Me too. This issue (RPC) comes up for me from time to time - how to have a tight call model for what are essentially control messages, across a cluster of servers, without getting into
Binary lockstep (eg fine grained RMI or shunting Python pickles around) and the risk of a cyclic dependency so large you can barely see it.
The inability to examine problems with standard tools like wireshark without a decodec. This applies to any binary wire protocol, including base 64'd XML.
Designing some cross language type system
I'm down to 3 options:
Forget RPC, use HTTP calls to post state
Use XMPP messaging and pub/sub
Use RPC but with JSON as your wire format.

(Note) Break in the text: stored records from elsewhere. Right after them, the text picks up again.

-- ==== Sys2Proof/Machine/Fetch.lean ====
section
/-!
DEFINITION. Instruction fetch (03 R74, R75, R77, R94): the bytes at the issue address, read at their home through the page tables with
execute permission, and the instruction they are; the faults of a fetch. Log entry 16: which bytes a fetch may read that is not coherent with stores.
-/
namespace Sys2Proof.Machine

/-- Bytes of the 32-byte block at or after an address: at most 16. -/
def fetchLen (p : W32) : Nat := min 16 (32 - p.toNat % 32)

/-- What a fetch at an offset gives: an instruction, or the code and cause of a fault with OPC and LEN where bytes were read; code 0 where the fetch waits for a
thermal hold (17 R372). -/
inductive Fetched where
  | instr (i : Instr)
  | fault (code cause opc len : Nat)
  deriving Repr

/-- A replaced byte at an address of a warp's context can no longer be fetched (03 R77): its task started after a task-graph edge whose regions cover the address,
or the host stored it and then submitted the task's launch. -/
def State.codeSettled (s : State) (w : Warp) (va : W64) (o : OldBytes) : Bool :=
  match s.task w.ctx w.taskId with
  | none => false
  | some k =>
    if o.host then decide (o.time < k.rung)
    else k.born.any (fun t => decide (o.time < t)) &&
      k.inRegions.any (fun r => r.1.toNat ≤ va.toNat && va.toNat < r.1.toNat + r.2.toNat)

/-- Bytes of a location that stores on their way or in an L1 hold. -/
def MemSys.comingBytes (m : MemSys) (loc : Nat) : List Byte :=
  m.msgs.filterMap (fun g => match g.kind with
    | .write d mask _ _ _ _ => if g.line == lineOf loc && mask.getLsbD (loc % 128) then some (byteOf d (loc % 128)) else none
    | .fill .. => none
    | .read .. => none
    | .act _ => none
    | .atomic _ => none) ++
    (m.l1.filter (fun x => x.line == lineOf loc && x.dirty.getLsbD (loc % 128))).map (fun x => byteOf x.data (loc % 128))

/-- A byte of code as a fetch returns it (03 R77; log entry 16): what the home holds; where stores are in progress or the byte is not settled, the new one or any
that was there before. -/
def State.codeByte (s : State) (w : Warp) (va : W64) (p : Phys) : Byte :=
  let new := s.m.homeByte p.loc p.key
  let others := (s.m.oldCode.filter (fun o => o.line == lineOf p.loc && o.mask.getLsbD (p.loc % 128) && !s.codeSettled w va o)).map
    (fun o => byteOf o.data (p.loc % 128)) ++ s.m.comingBytes p.loc
  if others = [] then new
  else (new :: others).getD (Config.codePick (s.tick * 32 + va.toNat % 32) % (others.length + 1)) new

/-- Reading and decoding the instruction at an offset from CODEBASE (03 R75, R94). A block that reads as poison raises POISON, and so does another device that
cannot be reached, or ACCESS where it refuses (19 R403, R405); a page mapped into the scratch window raises ACCESS (06 R168). An offset that is no multiple
of 4 raises ILLEGAL_ENCODING (log entry 79). -/
def State.fetch (s : State) (w : Warp) (p : W32) : Fetched :=
  match s.m.translate w.id.core w.ctx (w.codeVa p) .exec with
  | .error e => .fault e.code.toNat e.cause.toNat 0 0
  | .ok ph =>
    let n := fetchLen p
    if inScratch (w.codeVa p) then .fault 0x08 2 0 0
    else if (List.range n).any (fun i => s.m.byteHeld (ph.loc + i)) then .fault 0 0 0 0
    else if (List.range n).any (fun i => s.m.placePoison { ph with loc := ph.loc + i }) then .fault 0x0A 0 0 0
    else if let some e := s.farErr ph then .fault e.code.toNat e.cause.toNat 0 0
    else
      let bs := (List.range n).map (fun i => s.codeByte w (w.codeVa p + BitVec.ofNat 64 i) { ph with loc := ph.loc + i })
      match (if p.toNat % 4 = 0 then decode bs else .error .tooShort) with
      | .ok (i, _) => .instr i
      | .error _ => .fault 0x01 0 (leNat (bs.take 2) / 4 % 256) (leNat (bs.take 1) % 4)

/-- A warp that waits on nothing beyond its issue, or for what a trap needs, which its issue tries again (15 R332; 17 R372). -/
def Warp.resumable (w : Warp) : Bool :=
  match w.wait with
  | .ready | .trap _ => true
  | .barrier .. | .sleep _ | .fence .. | .page .. => false

/-- A warp that waits on nothing but what its next instruction may wait on (18 R387): resident, its cohort not being saved, with a lane that runs or is
parked, a collective to execute, or no lane left. -/
def State.awake (s : State) (w : Warp) : Bool :=
  w.live && !w.exited && w.resumable && !((s.cohortOf w.ref).any (fun c => c.stopping) && !w.onStackCore) &&
    (w.lanesIn 2 == 0 || w.running != 0 || w.lanesIn 1 != 0 || (List.range 8).any w.collects)

/-- The fault that a fetch raises at the issue address for its lanes (15 R330: an execute access of the instruction's address). -/
def State.fetchFault (s : State) (p : W32) (lanes : Lanes) (code cause opc len : Nat) : State :=
  s.raise
    { code := BitVec.ofNat 8 code, cause := BitVec.ofNat 6 cause, lane := BitVec.ofNat 5 (lowLane lanes)
      multi := decide (2 ≤ (bitList lanes).length), flanes := lanes, xlanes := lanes, addr := if code = 0x01 then 0 else s.w.codeVa p
      acc := if code = 0x01 then 0 else 2, offset := p, opc := BitVec.ofNat 8 opc, len := BitVec.ofNat 2 len }

end Sys2Proof.Machine
end

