/-- What stops a transfer in linear memory (12 R268; 19 R403, R405): the first page that does not translate, the first byte of a device that refuses the
access, the first write to a device that cannot be reached; with its address and kind of access. -/
def State.engErr (s : State) (q : XReq) : Option (TErr × W64 × Nat) :=
  let p := q.pieces
  (p.1 ++ p.2).findSome? (fun x =>
    if inScratch x.1.va then none
    else
      let acc := if x.2 = .read then 0 else 1
      match s.m.translate q.core q.ctx x.1.va x.2 with
      | .error e => some (if e.code = 0x08 then accessErr 5 else e, x.1.va, acc)
      | .ok p =>
        match s.peerErr p.loc with
        | none => none
        | some (code, cause) => if code = 0x0A ∧ acc = 0 then none else some (⟨BitVec.ofNat 8 code, BitVec.ofNat 6 cause⟩, x.1.va, acc))

/-- Placing addresses of a request. -/
def State.engPlace (s : State) (q : XReq) (va : Nat) : Option Phys :=
  if inScratch (addrOf va) then none else (s.m.translate q.core q.ctx (addrOf va) .none).toOption

/-- The first of some places in each line that they lie in. -/
def oneALine (ps : List Phys) : List Phys := ((ps.map (fun p => lineOf p.loc)).dedup).filterMap (fun l => ps.find? (fun p => lineOf p.loc == l))

/-- The groups of a request's writes, placed: bytes, then additions by line, each with the blocks that it leaves poisoned (12 R268, R272). Where source and
destination overlap the bytes are free (12 R269). -/
def State.engGroups (s : State) (q : XReq) (o : EngOut) : List EngWrite :=
  let free : Bool := q.selfOverlap
  let byte (va : Nat) (b : Byte) : Byte := if free then Config.overlapByte (s.tick * 2 ^ 24 + va % 2 ^ 24) else b
  let bad := ((o.poison.filterMap (s.engPlace q)).map (fun p => blockOf p.loc)).dedup
  let spoiled (ps : List Phys) : List Phys := (oneALine ps).filter (fun p => bad.contains (blockOf p.loc))
  let plain (g : List (Nat × Byte)) : EngWrite :=
    let linear := g.filterMap (fun c => (s.engPlace q c.1).map (fun p => (p, byte c.1 c.2)))
    let scratch := g.filter (fun c => inScratch (addrOf c.1))
    { linear := linear, scratch := scratch.map (fun c => (windowOff c.1, byte c.1 c.2)), adds := [], poison := spoiled (linear.map Prod.fst)
      spoison := (scratch.filter (fun c => o.poison.contains c.1)).map (fun c => windowOff c.1) }
  let sums := ((o.adds.map (fun a => a.1 / 128)).dedup).map (fun l =>
    let mine := o.adds.filter (fun a => a.1 / 128 == l)
    if free then plain (mine.flatMap (fun a => (List.range (if a.2.1 then 2 else 4)).map (fun i => (a.1 + i, (0 : Byte)))))
    else
      let adds := mine.filterMap (fun a => (s.engPlace q a.1).map (fun p => (p, a.2.1, a.2.2)))
      { linear := [], scratch := [], adds := adds, poison := spoiled (adds.map Prod.fst), spoison := [] })
  o.groups.map plain ++ sums

/-- The places that a group writes in memory that an engine owns by line: this device's and other devices'. -/
def EngWrite.places (w : EngWrite) : List Phys :=
  ((w.linear.map Prod.fst) ++ (w.adds.map Prod.fst)).filter (fun (p : Phys) => p.loc < hostBase || memKind p.loc == .peer)

/-- Their lines. -/
def EngWrite.lines (w : EngWrite) : List Nat := (w.places.map (fun p => lineOf p.loc)).dedup

/-- Taking ownership of a destination line (07 R214): dirty bytes that any L1 holds are applied first (07 R198). A line that L2 does not hold is allocated there; where
its set has no room it is owned outside L2 (log entry 52). -/
def State.takeLine (s : State) (id : Nat) (p : Phys) (ctx : Nat) : State :=
  let line := lineOf p.loc
  let s1 := (s.m.l1.filter (fun x => x.line == line && x.dirty != 0)).foldl (fun acc x => acc.homeNow x false) s
  s1.updM (fun m =>
    let m1 := m.l2Room s.time line p.slice
    if hostBase ≤ p.loc || !m1.l2Fits line p.slice then { m with farOwned := m.farOwned ++ [(line, id)] }
    else m1.l2Set { (m1.l2Line line p.slice ctx p.key 0) with owner := some id })

/-- The places of a request's destination lines, one a line. -/
def engOwns (gs : List EngWrite) : List Phys := oneALine (gs.flatMap EngWrite.places)

/-- The lines that a request's sources come from go where its hints say (03 R89; 06 R178; 12 R268). -/
def State.hintSources (s : State) (q : XReq) : State :=
  let ps := oneALine ((q.pieces.1.filterMap (fun x => s.engPlace q x.1.va.toNat)).filter (fun p => p.loc < hostBase))
  s.updM (fun m => ps.foldl (fun acc p => acc.bringLine s.time p q.ctx q.level q.evict) m)

/-- Issuing a transfer (07 R214; 12 R268): a PAGE suspends it, an ACCESS aborts it; otherwise it owns its lines and reads its sources (log entry
18). It waits for a thermal hold (17 R372). -/
def State.stageReq (s : State) (q : XReq) : State :=
  match s.engErr q with
  | some (e, va, acc) =>
    if e.code = 0 then s
    else if e.code = 0x07 then
      let n := s.fresh
      let w := s.warpFor q.warp
      let o := w.findOp q.op
      let x : FaultInfo :=
        { code := e.code, cause := e.cause, addr := va, agent := 1, acc := BitVec.ofNat 2 acc, ticket := q.ticket, offset := (o.map (·.offset)).getD 0
          opc := (o.map (·.opc)).getD 0, lane := BitVec.ofNat 5 q.lane, flanes := BitVec.ofNat 32 (2 ^ q.lane) }
      (s.raiseRecord w kindPage (some (.request q.id)) x).setReq { q with paged := some n }
    else (s.setReq { q with aborted := true, staged := some [] }).deferTicket q.warp q.op q.ticket q.lane e.code.toNat e.cause.toNat 1 va acc
  | none =>
    let own := engOwns (s.engGroups q (s.engOut q))
    if s.engineWaits q.warp q.core q.ctx [] ((q.pieces.1 ++ q.pieces.2.filter (fun x => x.2 == .both)).map (fun x => (x.1.va, x.1.n))) ||
        own.any (fun p => s.owned (lineOf p.loc) || s.seqBlocks (lineOf p.loc)) then s
    else
      let brought := (own.map (fun p => lineOf p.loc)).filter (fun l => (s.m.l2Find l).isNone)
      let s1 := (own.foldl (fun acc p => acc.takeLine q.id p q.ctx) s).hintSources q
      -- the sources are read once the earlier dirty bytes of its own lines are at home
      let gs1 := s1.engGroups q (s1.engOut q)
      s1.setReq { q with staged := some gs1, brought := brought }
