/-- TASK_RETIRE (18 R383; 07 R219): first the cleaning is asked for; once its completion times have come and TIME has reached them, the edges are
applied and the record is written. -/
def execTaskRetire (ctx task : Nat) (s : State) : Host.Outcome State Fault Refusal :=
  let id : W32 := BitVec.ofNat 32 task
  let who := WRef.ofTask ctx id
  match s.task ctx id with
  | none => .next s
  | some k =>
    if k.st ≠ .draining then .next s
    else if k.cleaned = false then
      let regions := k.edges.flatMap (·.regions)
      if k.ran.any (fun cl => s.regionsHeld (cl / 48) ctx regions) then .next s
      else .next ((k.ran.foldl (fun acc cl => acc.cleanRegions who ctx cl regions) s).updTask ctx id (fun x => { x with cleaned := true }))
    else if s.cleaning who = true ∨ s.time < k.wct then .next s
    else
      let r := s.applyEdges ctx k.edges
      .next (r.1.complete ctx k.cpl id 0 0 (k.miss || r.2) k.irq k.queue true)

/-! Placement (18 R384). -/

/-- What a cluster has free for a cohort: banks, cohort slots, and of each core warp slots, tiles and extended blocks. -/
structure Room where
  banks : List Nat
  cslots : List Nat
  slots : List (List Nat)
  tiles : List Nat
  ext : List Nat
  deriving DecidableEq, Repr

/-- The room of a cluster, as if the cohorts that a test accepts were gone from it; their cohort slots stay taken. -/
def State.room (s : State) (die cl : Nat) (gone : Cohort → Bool) : Room :=
  let here := s.cohorts.filter (fun c => c.die == die && c.cluster == cl)
  let stay := here.filter (fun c => !c.away && !gone c)
  let on (k : Nat) : List Warp :=
    s.allWarps.filter (fun w => w.id.core == ⟨die, cl, k⟩ && !(here.any (fun c => gone c && sameCohort c w.ref)))
  { banks := (List.range 16).filter (fun b => !stay.any (fun c => c.banks.contains b))
    cslots := (List.range 64).filter (fun i => !here.any (fun c => c.cslot == i))
    slots := (List.range 4).map (fun k => (List.range 16).filter (fun i => !(on k).any (fun w => w.id.slot == i)))
    tiles := (List.range 4).map (fun k => 16 - ((on k).map Warp.tiles).sum)
    ext := (List.range 4).map (fun k => 32 - ((on k).map (fun w => max w.regs w.blocksHeld)).sum) }

/-- Free warp slots of a room. -/
def Room.free (r : Room) : Nat := (r.slots.map List.length).sum

/-- Where the warps of a cohort of a task go, if the cohort fits but for a cohort slot. -/
def Room.plan (r : Room) (nbank : Nat) (warps : List (Nat × Nat)) : Option (List (Nat × Nat)) :=
  if r.banks.length < nbank then none else planWarps warps r.slots r.tiles r.ext
def Task.wants (k : Task) : List (Nat × Nat) := k.warpBytes.map (fun b => (b, k.regs))
def Room.fits (r : Room) (k : Task) : Bool := r.cslots != [] && (r.plan k.nbank k.wants).isSome

/-- The cluster of a die for a cohort of a task: where it fits, the most free warp slots, then the lowest number. -/
def State.bestCluster (s : State) (die : Nat) (k : Task) : Option Nat :=
  let rooms := (List.range 48).map (fun cl => (cl, s.room die cl (fun _ => false)))
  ((rooms.filter (fun r => r.2.fits k)).foldl
    (fun (acc : Option (Nat × Room)) r => match acc with | none => some r | some b => if b.2.free < r.2.free then some r else some b) none).map Prod.fst

/-- The tasks with an unplaced cohort of a distributor that may start (18 R384; 07 R220). -/
def State.placeable (s : State) (die : Nat) : List Task :=
  s.t.tasks.filter (fun k => (k.st == .ready || k.st == .running) && k.notBefore ≤ s.time &&
    s.t.unplaced.any (fun u => u.die == die && u.ctx == k.ctx && u.task == k.id))

/-- The highest class of some tasks, and of those of it the earliest ready. -/
def topClass (ks : List Task) : Nat := ks.foldl (fun acc k => max acc k.cls) 0
def earliest (ks : List Task) : Option Task :=
  ks.foldl (fun acc k => match acc with | none => some k | some b => if k.ready < b.ready then some k else some b) none

/-- The task a distributor would place from next: of the highest class the earliest ready that fits, or the earliest where none does. -/
def State.nextTask (s : State) (die : Nat) : Option (Task × Bool) :=
  let ks := s.placeable die
  let top := ks.filter (fun k => k.cls == topClass ks)
  match earliest (top.filter (fun k => (s.bestCluster die k).isSome)) with
  | some k => some (k, true)
  | none => (earliest top).map (fun k => (k, false))

/-- Where the warps of a pre-empted cohort would go on its cluster (15 R346; 18 R389). -/
def State.restorePlan (s : State) (x : Saved) : Option (Cohort × List (Nat × Nat)) :=
  match s.cohorts.find? (fun c => c.die == x.die && c.cluster == x.cluster && c.cslot == x.cslot) with
  | none => none
  | some c =>
    ((s.room c.die c.cluster (fun _ => false)).plan c.banks.length
      (x.warps.map (fun w => (w.role + 4 * w.tiles, max w.regs w.blocksHeld)))).map
      (fun p => (c, p))

/-- A barrier at launch (04 R113). -/
def Barrier.start (mask : W32) (nwarps : Nat) : Barrier :=
  { phase := 0, arr := 0, need := ((List.range nwarps).filter (fun w => mask.getLsbD w)).length, pend := 0, ovf := false, kind := 0, arrivals := []
    leaving := 0 }

/-- GROUPS of a warp index (01 R18). -/
def groupsCsr (gs : List W32) (widx : Nat) : W64 :=
  let es := ((List.range gs.length).filter (fun e => (gs.getD e 0).getLsbD widx)).take 4
  BitVec.ofNat 64 ((runOf 0 es).map (fun p => (0x8000 + p.2) * 2 ^ (16 * p.1))).sum

/-- A warp at cohort launch (01 R15). -/
def launchWarp (k : Task) (die cl cslot cohort widx core slot : Nat) (active : Bool) : Warp :=
  { Warp.reset with
    live := true, id := ⟨⟨die, cl, core⟩, slot⟩, ref := ⟨die, cl, cslot, widx⟩, widx := widx, ctx := k.ctx, taskId := k.id
    cohortId := BitVec.ofNat 32 cohort, s := Store.setMany [] (runOf 0 (k.params.take 16))
    lpc := Store.setMany [] ((List.range 32).map (fun l => (l, k.entry)))
    csr := { Csrs.reset with
      groups := groupsCsr k.groups widx, extblk := BitVec.ofNat 64 k.regs
      warpcfg := BitVec.ofNat 64 (k.warpBytes.getD widx 0 % 128 + k.cls * 256), codebase := k.codebase, trapbase := k.trapbase, trapswap := k.trapswap }
    regs := k.regs, active := active }
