/-- The lumens of an instruction are granted at once (18 R390-R392): nothing waits on a pool, and the pool's level admits them. -/
def State.lumensReady (s : State) (die amount : Nat) : Prop := s.e.lumens = [] ∧ 0 < (s.pool die).level ∧ (s.pool die).fits amount = true

/-! The register fabric (14 R295-R316). -/

/-- Nothing but the focus warp, the register fabric and the numbering of operations has changed. -/
def OnlyFabric (s t : State) : Prop := t = { s with fresh := t.fresh, w := t.w, f := t.f }

/-- The status that TASK.SIGNAL or TASK.LAUNCH of a task that is not being checked gets (14 R324; 18 R381). -/
def taskStatus (launch : Bool) : Option Task → Nat
  | none => 1
  | some k => match k.st with
    | .checking => 0
    | .waiting => if launch then (if k.held then 0 else 4) else (if k.counter = 0 then 3 else 0)
    | .ready | .running | .draining | .ending => 2

/-- A call of the focus warp whose registers for the echo are all armed and present, but for those of blocks that it has released (14 R325). -/
def State.awaits (s : State) (c : Call) : Prop :=
  s.w.live = true ∧ s.w.exited = false ∧ c.caller = s.w.ref ∧ c.echoReg + c.echoCnt ≤ 640 ∧
    (∀ i < c.echoCnt, c.echoReg + i ∉ c.gone → s.w.arr.get (c.echoReg + i) = 1 ∧ s.w.absent.getLsbD (c.echoReg + i) = false) ∧
    (∀ r, c.nf = some r → r < 64 ∧ s.w.arr.get (640 + r) = 1 ∧ s.w.absent.getLsbD (640 + r) = false)

/-- The echo's registers are full: they hold given vectors, and, with NF, a status word (14 R311); one of a block released since is as it was (14 R325). -/
def Call.Filled (c : Call) (s t : State) (vals : List (List W32)) (word : W64) : Prop :=
  (∀ i < c.echoCnt,
    if c.echoReg + i ∈ c.gone then t.w.arr.get (c.echoReg + i) = s.w.arr.get (c.echoReg + i) ∧ ∀ l < 32, t.w.v.get ((c.echoReg + i) * 32 + l) = s.w.v.get ((c.echoReg + i) * 32 + l)
    else t.w.arr.get (c.echoReg + i) = 2 ∧ ∀ l < 32, t.w.v.get ((c.echoReg + i) * 32 + l) = (vals.getD i []).getD l 0) ∧
    ∀ r, c.nf = some r → t.w.arr.get (640 + r) = 2 ∧ t.w.s.get r = word

/-- They are marked with a fault (14 R311, R312), with the same exception. -/
def Call.Marked (c : Call) (s t : State) (code : BitVec 8) : Prop :=
  ∀ i < c.echoCnt,
    if c.echoReg + i ∈ c.gone then t.w.arr.get (c.echoReg + i) = s.w.arr.get (c.echoReg + i)
    else t.w.arr.get (c.echoReg + i) = 3 ∧ ∃ k ∈ t.w.marks, k.reg = c.echoReg + i ∧ k.info.code = code

/-! Events of the memory system and from outside. -/

/-- The sectors of a block's set (17 R362); the block's sector is there, or its set has room for it. -/
def MemSys.setOf (m : MemSys) (b : Nat) : List Sector :=
  m.sectors.filter (fun x => unitOf (x.block * 512) == unitOf (b * 512) && Config.sectorSetOf x.block % 65536 == Config.sectorSetOf b % 65536)
def MemSys.sectorFits (m : MemSys) (b : Nat) : Prop := (m.sector b).isSome = true ∨ (m.setOf b).length < 16

/-- L2 takes a line: its set has room, or a line of it that no engine owns makes room (17 R357). -/
def MemSys.l2Takes (m : MemSys) (t line slice : Nat) : Bool := (m.l2Room t line slice).l2Fits line slice

/-- Places of n consecutive bytes of this device's memory from a location, in one line. -/
def OneLine (ps : List Phys) (loc n : Nat) : Prop := ps.map (·.loc) = (List.range n).map (loc + ·) ∧ loc % 128 + n ≤ 128 ∧ loc + n ≤ hostBase

/-- The byte that the last write-back of a line by a cluster that is on its way carries at a place, where one does. -/
def MemSys.sentByte (m : MemSys) (cl line j : Nat) : Option Byte :=
  (m.msgs.filterMap (fun g =>
    match g.kind with
    | .write d mask _ _ _ _ => if g.wb = true ∧ g.cluster = cl ∧ g.line = line ∧ mask.getLsbD j = true then some (byteOf d j) else none
    | .fill .. => none
    | .read .. => none
    | .atomic _ => none
    | .act _ => none)).getLast?

/-- The bytes that a load of a cluster has at a line: a dirty byte of its L1, else of a write-back of the cluster on its way, else what the home holds (06 R171; 07 R205). -/
def MemSys.seenByte (m : MemSys) (cl line key j : Nat) : Byte :=
  let below := (m.sentByte cl line j).getD (m.homeByte (line * 128 + j) key)
  match m.l1Find cl line with
  | some y => if y.dirty.getLsbD j then byteOf y.data j else below
  | none => below

/-- The word of an event (19 R398). -/
def eventWord (time type unit : Nat) : W64 := BitVec.ofNat 64 (time / 65536 * 65536 + unit * 256 + type)

/-- A mailbox command has ended with a result (19 R399): MBDOOR is clear, word 0 carries the result, vector 66 is raised. -/
def State.mailboxAnswered (t : State) (r : Nat) : Prop := t.h.door = false ∧ fieldOf (t.h.mbox.get 0) 15 8 = r ∧ t.h.msix.getLsbD 66 = true

/-- The record of a fault can be posted at once: none waits before it, and the buffer takes it (19 R397). -/
def State.postsNow (s : State) : Prop := (∀ r ∈ s.h.records, r.posted.isSome = true) ∧ s.h.fbOpen = true

/-- A task has ended: its number is free, or still taken while its completion record is on its way (18 R382). -/
def State.TaskOver (t : State) (ctx : Nat) (id : W32) : Prop := ∀ k, t.task ctx id = some k → k.st = .ending

/-- A fatal fault of the focus warp whose record waits for the buffer (15 R328; 19 R397): every cohort of its task has stopped, unsaved, and the task has not
ended. -/
def State.FatalWaits (s t : State) (x : FaultInfo) : Prop :=
  (∀ w ∈ t.allWarps, w.ctx = s.w.ctx → w.taskId = s.w.taskId → w.onStackCore = true) ∧
    (∀ k ∈ t.cohorts, ¬ (k.ctx = s.w.ctx ∧ k.task = s.w.taskId)) ∧ t.t.tasks = s.t.tasks ∧
    ∃ r ∈ t.h.records, r.posted = none ∧ r.who = some (.fatal s.w.ctx s.w.taskId) ∧ r.info = x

All of which abide by the notion that if you must ship non-documents, then ship using a handful of data structures (list, dict) and a limited number of scalar types (unicode strings, numbers, iso-dates, booleans). In other words JSON is the sweet spot of type driven interop.
Steve Vinoski:"For years we’ve known RPC and its descendants to be fundamentally
flawed, yet many still willingly use the approach. Why? I believe the
reason is simply convenience. Regardless of RPC’s
well-understood problems, many developers continue to go down the
RPC-oriented path because it conveniently fits the abstractions of the
popular general-purpose programming languages they limit themselves to
using. Making a function or method call to a remote or distributed
function, object, or service appear just like any other function or
method call allows such developers to stay within the comfortable
confines of their language. Those who choose this approach essentially
decide that developer convenience and comfort is more important than
dealing with hard distribution issues like latency, concurrency,
reliability, scalability, and partial failure."
All important, but binary on the wire messages and lockstepped upgrades are a massive problem as well. IOW a core practical issue with RPC is sending non-text around.
It's interesting then, that Facebook thrift has gone into the Apache Incubator. It looks sort of like JSON but has so-90s stuff like signed integer types.